-- ==== Sys2Proof/Machine/Signature.lean ====
section
/-! DEFINITION. The typed signature of every operation (30_encoding.md R103) and the statement each instruction is, as one
table. The encoder, the checks of well-formedness and the type analysis of a program all read this table. -/

namespace Sys2Proof

/-- The 23 prefixes (30_encoding.md R101). -/
inductive Prefix where
  | v128 | v8x16 | v16x8 | v32x4 | v64x2 | i8x16 | i16x8 | i32x4
  | i64x2 | s8x16 | s16x8 | s32x4 | s64x2 | u8x16 | u16x8 | u32x4
  | u64x2 | f32x4 | f64x2 | b8x16 | b16x8 | b32x4 | b64x2
deriving DecidableEq, Repr

/-- The 47 operation names (R101). -/
inductive OpName where
  | build | splat | extractLane | replaceLane | select | swizzle
  | shuffle | add | sub | mul | neg | addSaturate
  | subSaturate | shiftLeftByScalar | shiftRightByScalar | and | or | xor
  | not | anyTrue | allTrue | equal | notEqual | lessThan
  | lessThanOrEqual | greaterThan | greaterThanOrEqual | load | store | load1
  | load2 | load3 | store1 | store2 | store3 | abs
  | min | max | minNum | maxNum | div | sqrt
  | reciprocalApproximation | reciprocalSqrtApproximation | fromSignedInt | fromUnsignedInt | fromFloat
deriving DecidableEq, Repr

/-- A mnemonic `<S>.<Op>` (R101). Of the pairs only 216 are operations (R112). -/
structure Mnemonic where
  pre : Prefix
  op : OpName
deriving DecidableEq, Repr

/-- The spelling of a prefix. -/
def Prefix.text : Prefix → Text
  | .v128 => ['v', '1', '2', '8']
  | .v8x16 => ['v', '8', 'x', '1', '6']
  | .v16x8 => ['v', '1', '6', 'x', '8']
  | .v32x4 => ['v', '3', '2', 'x', '4']
  | .v64x2 => ['v', '6', '4', 'x', '2']
  | .i8x16 => ['i', '8', 'x', '1', '6']
  | .i16x8 => ['i', '1', '6', 'x', '8']
  | .i32x4 => ['i', '3', '2', 'x', '4']
  | .i64x2 => ['i', '6', '4', 'x', '2']
  | .s8x16 => ['s', '8', 'x', '1', '6']
  | .s16x8 => ['s', '1', '6', 'x', '8']
  | .s32x4 => ['s', '3', '2', 'x', '4']
  | .s64x2 => ['s', '6', '4', 'x', '2']
  | .u8x16 => ['u', '8', 'x', '1', '6']
  | .u16x8 => ['u', '1', '6', 'x', '8']
  | .u32x4 => ['u', '3', '2', 'x', '4']
  | .u64x2 => ['u', '6', '4', 'x', '2']
  | .f32x4 => ['f', '3', '2', 'x', '4']
  | .f64x2 => ['f', '6', '4', 'x', '2']
  | .b8x16 => ['b', '8', 'x', '1', '6']
  | .b16x8 => ['b', '1', '6', 'x', '8']
  | .b32x4 => ['b', '3', '2', 'x', '4']
  | .b64x2 => ['b', '6', '4', 'x', '2']

/-- The spelling of an operation name. -/
def OpName.text : OpName → Text
  | .build => ['b', 'u', 'i', 'l', 'd']
  | .splat => ['s', 'p', 'l', 'a', 't']
  | .extractLane => ['e', 'x', 't', 'r', 'a', 'c', 't', 'L', 'a', 'n', 'e']
  | .replaceLane => ['r', 'e', 'p', 'l', 'a', 'c', 'e', 'L', 'a', 'n', 'e']
  | .select => ['s', 'e', 'l', 'e', 'c', 't']
  | .swizzle => ['s', 'w', 'i', 'z', 'z', 'l', 'e']
  | .shuffle => ['s', 'h', 'u', 'f', 'f', 'l', 'e']
  | .add => ['a', 'd', 'd']
  | .sub => ['s', 'u', 'b']
  | .mul => ['m', 'u', 'l']
  | .neg => ['n', 'e', 'g']
  | .addSaturate => ['a', 'd', 'd', 'S', 'a', 't', 'u', 'r', 'a', 't', 'e']
  | .subSaturate => ['s', 'u', 'b', 'S', 'a', 't', 'u', 'r', 'a', 't', 'e']
  | .shiftLeftByScalar => ['s', 'h', 'i', 'f', 't', 'L', 'e', 'f', 't', 'B', 'y', 'S', 'c', 'a', 'l', 'a', 'r']
  | .shiftRightByScalar => ['s', 'h', 'i', 'f', 't', 'R', 'i', 'g', 'h', 't', 'B', 'y', 'S', 'c', 'a', 'l', 'a', 'r']
  | .and => ['a', 'n', 'd']
  | .or => ['o', 'r']
  | .xor => ['x', 'o', 'r']
  | .not => ['n', 'o', 't']
  | .anyTrue => ['a', 'n', 'y', 'T', 'r', 'u', 'e']
  | .allTrue => ['a', 'l', 'l', 'T', 'r', 'u', 'e']
  | .equal => ['e', 'q', 'u', 'a', 'l']
  | .notEqual => ['n', 'o', 't', 'E', 'q', 'u', 'a', 'l']
  | .lessThan => ['l', 'e', 's', 's', 'T', 'h', 'a', 'n']
  | .lessThanOrEqual => ['l', 'e', 's', 's', 'T', 'h', 'a', 'n', 'O', 'r', 'E', 'q', 'u', 'a', 'l']
  | .greaterThan => ['g', 'r', 'e', 'a', 't', 'e', 'r', 'T', 'h', 'a', 'n']
  | .greaterThanOrEqual => ['g', 'r', 'e', 'a', 't', 'e', 'r', 'T', 'h', 'a', 'n', 'O', 'r', 'E', 'q', 'u', 'a', 'l']
  | .load => ['l', 'o', 'a', 'd']
  | .store => ['s', 't', 'o', 'r', 'e']
  | .load1 => ['l', 'o', 'a', 'd', '1']
  | .load2 => ['l', 'o', 'a', 'd', '2']
  | .load3 => ['l', 'o', 'a', 'd', '3']
  | .store1 => ['s', 't', 'o', 'r', 'e', '1']
  | .store2 => ['s', 't', 'o', 'r', 'e', '2']
  | .store3 => ['s', 't', 'o', 'r', 'e', '3']
  | .abs => ['a', 'b', 's']
  | .min => ['m', 'i', 'n']
  | .max => ['m', 'a', 'x']
  | .minNum => ['m', 'i', 'n', 'N', 'u', 'm']
  | .maxNum => ['m', 'a', 'x', 'N', 'u', 'm']
  | .div => ['d', 'i', 'v']
  | .sqrt => ['s', 'q', 'r', 't']
  | .reciprocalApproximation => ['r', 'e', 'c', 'i', 'p', 'r', 'o', 'c', 'a', 'l', 'A', 'p', 'p', 'r', 'o', 'x', 'i', 'm', 'a', 't', 'i', 'o', 'n']
  | .reciprocalSqrtApproximation => ['r', 'e', 'c', 'i', 'p', 'r', 'o', 'c', 'a', 'l', 'S', 'q', 'r', 't', 'A', 'p', 'p', 'r', 'o', 'x', 'i', 'm', 'a', 't', 'i', 'o', 'n']
  | .fromSignedInt => ['f', 'r', 'o', 'm', 'S', 'i', 'g', 'n', 'e', 'd', 'I', 'n', 't']
  | .fromUnsignedInt => ['f', 'r', 'o', 'm', 'U', 'n', 's', 'i', 'g', 'n', 'e', 'd', 'I', 'n', 't']
  | .fromFloat => ['f', 'r', 'o', 'm', 'F', 'l', 'o', 'a', 't']

/-- The spelling of a mnemonic: prefix, dot, operation name. -/
def Mnemonic.text (m : Mnemonic) : Text := m.pre.text ++ '.' :: m.op.text

/-- All the prefixes. -/
def Prefix.all : List Prefix :=
  [.v128, .v8x16, .v16x8, .v32x4, .v64x2, .i8x16, .i16x8, .i32x4,
   .i64x2, .s8x16, .s16x8, .s32x4, .s64x2, .u8x16, .u16x8, .u32x4,
   .u64x2, .f32x4, .f64x2, .b8x16, .b16x8, .b32x4, .b64x2]

/-- All the operation names. -/
def OpName.all : List OpName :=
  [.build, .splat, .extractLane, .replaceLane, .select, .swizzle,
   .shuffle, .add, .sub, .mul, .neg, .addSaturate,
   .subSaturate, .shiftLeftByScalar, .shiftRightByScalar, .and, .or, .xor,
   .not, .anyTrue, .allTrue, .equal, .notEqual, .lessThan,
   .lessThanOrEqual, .greaterThan, .greaterThanOrEqual, .load, .store, .load1,
   .load2, .load3, .store1, .store2, .store3, .abs,
   .min, .max, .minNum, .maxNum, .div, .sqrt,
   .reciprocalApproximation, .reciprocalSqrtApproximation, .fromSignedInt, .fromUnsignedInt, .fromFloat]

/-- One operand of a statement with its type (30_encoding.md R104). A `v128` operand, a boolean vector, a scalar and a
boolean are slot names or literals; the rest stand in the statement as literals. -/
inductive Arg where
  | vector (o : VOperand)
  | mask {n : Nat} (τ : Ty) (o : Operand (Lanes Bool n))
  | scalar {w : Nat} (τ : Ty) (o : Operand (BitVec w))
  | boolean (o : Operand Bool)
  | scalars {w : Nat} (τ : Ty) (os : List (Operand (BitVec w)))
  | booleans (os : List (Operand Bool))
  | index (i : Nat)
  | indices (is : List Nat)
  | rounding (rm : RoundingMode)
  | buffer (m : Ident)
  | offset (addr : Nat)

/-- A statement: its mnemonic, its destination slots with the types of their results, its operands in signature order. -/
structure Statement where
  mnemonic : Mnemonic
  dests : List (Ident × Ty)
  args : List Arg

/-- The slot an operand names, if it names one, with the type asked for. -/
def Operand.reads {lit : Type} (τ : Ty) : Operand lit → List (Ident × Ty)
  | .slot x => [(x, τ)]
  | .lit _ => []

/-- The slots an operand of a statement reads, in order, with the types asked for. -/
def Arg.reads : Arg → List (Ident × Ty)
  | .vector o => o.reads .v128
  | .mask τ o => o.reads τ
  | .scalar τ o => o.reads τ
  | .boolean o => o.reads .boolean
  | .scalars τ os => os.flatMap (Operand.reads τ)
  | .booleans os => os.flatMap (Operand.reads .boolean)
  | .index _ => []
  | .indices _ => []
  | .rounding _ => []
  | .buffer _ => []
  | .offset _ => []

/-- The Buffer an operand names. -/
def Arg.buffer? : Arg → Option Ident
  | .buffer m => some m
  | .vector _ | .mask _ _ | .scalar _ _ | .boolean _ | .scalars _ _ | .booleans _ | .index _ | .indices _ | .rounding _
  | .offset _ => none

/-- The ByteOffset an operand gives. -/
def Arg.offset? : Arg → Option Nat
  | .offset a => some a
  | .vector _ | .mask _ _ | .scalar _ _ | .boolean _ | .scalars _ _ | .booleans _ | .index _ | .indices _ | .rounding _
  | .buffer _ => none

/-- The slots a statement reads, in signature order (R109). -/
def Statement.reads (st : Statement) : List (Ident × Ty) := st.args.flatMap Arg.reads

/-- The Buffer a statement names: only the 14 loads and stores name one (10_state.md R49). -/
def Statement.buffer? (st : Statement) : Option Ident := st.args.findSome? Arg.buffer?

/-- The ByteOffset of a load or store. -/
def Statement.offset? (st : Statement) : Option Nat := st.args.findSome? Arg.offset?

/-- An index list as an operand. -/
def indices {n k : Nat} (s : Lanes (Fin n) k) : Arg := .indices (s.toList.map Fin.val)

> Work task: Within the data above, the span starting at the line containing "['v', '6', '4', 'x', '2']" and ending at the line containing "['b', '8', 'x', '1', '6']" is to be retyped exactly, with no other lines.

> Response:
  | .v64x2 => ['v', '6', '4', 'x', '2']
  | .i8x16 => ['i', '8', 'x', '1', '6']
  | .i16x8 => ['i', '1', '6', 'x', '8']
  | .i32x4 => ['i', '3', '2', 'x', '4']
  | .i64x2 => ['i', '6', '4', 'x', '2']
  | .s8x16 => ['s', '8', 'x', '1', '6']
  | .s16x8 => ['s', '1', '6', 'x', '8']
  | .s32x4 => ['s', '3', '2', 'x', '4']
  | .s64x2 => ['s', '6', '4', 'x', '2']
  | .u8x16 => ['u', '8', 'x', '1', '6']
  | .u16x8 => ['u', '1', '6', 'x', '8']
  | .u32x4 => ['u', '3', '2', 'x', '4']
  | .u64x2 => ['u', '6', '4', 'x', '2']
  | .f32x4 => ['f', '3', '2', 'x', '4']
  | .f64x2 => ['f', '6', '4', 'x', '2']
  | .b8x16 => ['b', '8', 'x', '1', '6']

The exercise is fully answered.